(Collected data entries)
= = =

-- ==== Sys2Proof/Machine/ImageOps.lean ====
section
/-! DEFINITION. Schedule images: reading an image's bytes, and the loader's checks 4 to 22 (Table 5-15; Tables 5-1 to 5-12, 3-10,
3-11; R105, R149 to R169, R303, R315, R318). -/

namespace Sys2Proof.Machine

/-- What a refused image is refused with: check, status, and what the LDR_FAIL_ registers report (Table 5-19). -/
structure LdrFail where
  check : Nat
  status : Nat
  sec : Nat := 0
  index : Nat := 0
  off : Nat := 0
deriving DecidableEq, Repr

/-- One test of a field: the offset within its item, the test that must hold, and the status when it does not. -/
structure Test where
  at_ : Nat
  ok : Bool
  status : Nat

def fmtTest (at_ : Nat) (ok : Bool) : Test := ⟨at_, ok, stFormatInvalid⟩
def lenTest (at_ : Nat) (ok : Bool) : Test := ⟨at_, ok, stLengthInvalid⟩
def alnTest (at_ : Nat) (ok : Bool) : Test := ⟨at_, ok, stAlignmentInvalid⟩

/-- The first test of an item that fails. -/
def runTests (check sec index base : Nat) (ts : List Test) : Option LdrFail :=
  match ts.find? fun t => !t.ok with
  | some t => some { check := check, status := t.status, sec := sec, index := index, off := base + t.at_ }
  | none => none

/-- All ones in a field of n bytes (R14). -/
def allOnes (n x : Nat) : Bool := decide (x = 2 ^ (8 * n) - 1)

/-! ### Sections (Tables 5-2 and 5-3) -/

/-- Entry bytes of a section type; 0 for a reserved type. -/
def entrySize (t : Nat) : Nat :=
  match t with
  | 1 => 32 | 2 => 16 | 3 => 1 | 4 => 16 | 5 => 48 | 6 => 32 | 7 => 32 | 8 => 4 | 9 => 16 | 10 => 32 | 11 => 48 | 12 => 16
  | 13 => 16 | 14 => 32 | _ => 0

/-- Directory entries: their types, entries, offsets and lengths. -/
def dirOf (b : Bytes) : List (Nat × Nat × Nat × Nat) :=
  (upto (min 14 (fieldAt b 12 4))).map fun k =>
    let o := 128 + 16 * k
    (fieldAt b o 2, fieldAt b (o + 4) 4, fieldAt b (o + 8) 4, fieldAt b (o + 12) 4)

/-- A section's entries and offset; none where it is absent. -/
def secOf (b : Bytes) (t : Nat) : Option (Nat × Nat) :=
  match (dirOf b).find? fun d => decide (d.1 = t) with
  | some d => some (d.2.1, d.2.2.1)
  | none => none

def secCount (b : Bytes) (t : Nat) : Nat := match secOf b t with | some s => s.1 | none => 0
def secOff (b : Bytes) (t : Nat) : Nat := match secOf b t with | some s => s.2 | none => 0

/-- Entry i of a section, as bytes. -/
def entAt (b : Bytes) (t i : Nat) : Bytes := (b.drop (secOff b t + entrySize t * i)).take (entrySize t)

/-- All entries of a section. -/
def entsOf (b : Bytes) (t : Nat) : List Bytes := chunks (entrySize t) (secCount b t) ((b.drop (secOff b t)).take (secCount b t * entrySize t))

/-! ### Reading the entries -/

def segOf (e : Bytes) : SegDir :=
  { wordFirst := fieldAt e 0 4, wordCount := fieldAt e 4 4, constFirst := fieldAt e 8 4, constBytes := fieldAt e 12 4
    constLaddr := fieldAt e 16 2, chanFirst := fieldAt e 18 2, chanCount := fieldAt e 20 1 % 8, affinity := fieldAt e 21 1 % 4 }

def chanOf (e : Bytes) : ChanEnt :=
  let x := fieldAt e 4 1
  { base := fieldAt e 0 2, size := fieldAt e 2 2, chan := x % 4, feeder := bitsOf x 3 2, units := fieldAt e 8 4, stream := fieldAt e 12 4 }

def barrierOf (e : Bytes) : Barrier := { members := fieldAt e 0 32, gate := bitOf (fieldAt e 32 1) 0 }

def lrecOf (e : Bytes) : LRec :=
  let s := fieldAt e 1 1
  let f := fieldAt e 7 1
  { wFmt := fieldAt e 0 1 % 32, wSch := bitsOf s 1 0, aSch := bitsOf s 3 2, oSch := bitsOf s 5 4, aFmt := fieldAt e 2 1 % 32
    oFmt := fieldAt e 3 1 % 32, clip := fieldAt e 4 1, base := signed8 (fieldAt e 5 1), tExp := fieldAt e 6 1 % 32
    sensitive := bitOf f 0, override := bitOf f 1, dewclaw := bitOf f 2, wide := bitOf f 3, hasWide := bitOf f 4
    wideIndex := fieldAt e 8 2, layer := fieldAt e 10 2, wts := BitVec.ofNat 32 (fieldAt e 12 4) }

def variantOf (e : Bytes) : Variant :=
  let kind := fieldAt e 0 1 % 8
  { kind := kind, seg := fieldAt e 1 1, layer := fieldAt e 2 2, first := fieldAt e 4 4, count := fieldAt e 8 4
    runFirst := fieldAt e 12 2, runCount := fieldAt e 14 2, overrides := (upto 4).map fun k => fieldAt e (16 + 4 * k) 4
    fbId := if kind = 3 then fieldAt e 16 8 else 0 }

def relocOf (e : Bytes) : Reloc :=
  let x := fieldAt e 8 1
  { bytes := fieldAt e 0 8, kind := bitsOf x 2 0, cls := bitsOf x 3 3, persist := bitOf x 4, fill := fieldAt e 12 4 }

def shardEntOf (e : Bytes) : ShardEnt :=
  { shard := fieldAt e 0 4, length := fieldAt e 4 4, reads := fieldAt e 8 4, digest := (e.drop 16).take 32 }

def streamEntOf (e : Bytes) : StreamEnt :=
  let x := fieldAt e 0 1
  { kind := bitsOf x 0 0, last := bitOf x 1, source := fieldAt e 4 4, offset := fieldAt e 8 4, units := fieldAt e 12 4 }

= = =

-- Required work --
Scan the entries above for the line containing "def chanOf (e", and copy it and all lines after it exactly, down to and including the line containing "base := fieldAt".

-- Answer section --
def chanOf (e : Bytes) : ChanEnt :=
  let x := fieldAt e 4 1
  { base := fieldAt e 0 2, size := fieldAt e 2 2, chan := x % 4, feeder := bitsOf x 3 2, units := fieldAt e 8 4, stream := fieldAt e 12 4 }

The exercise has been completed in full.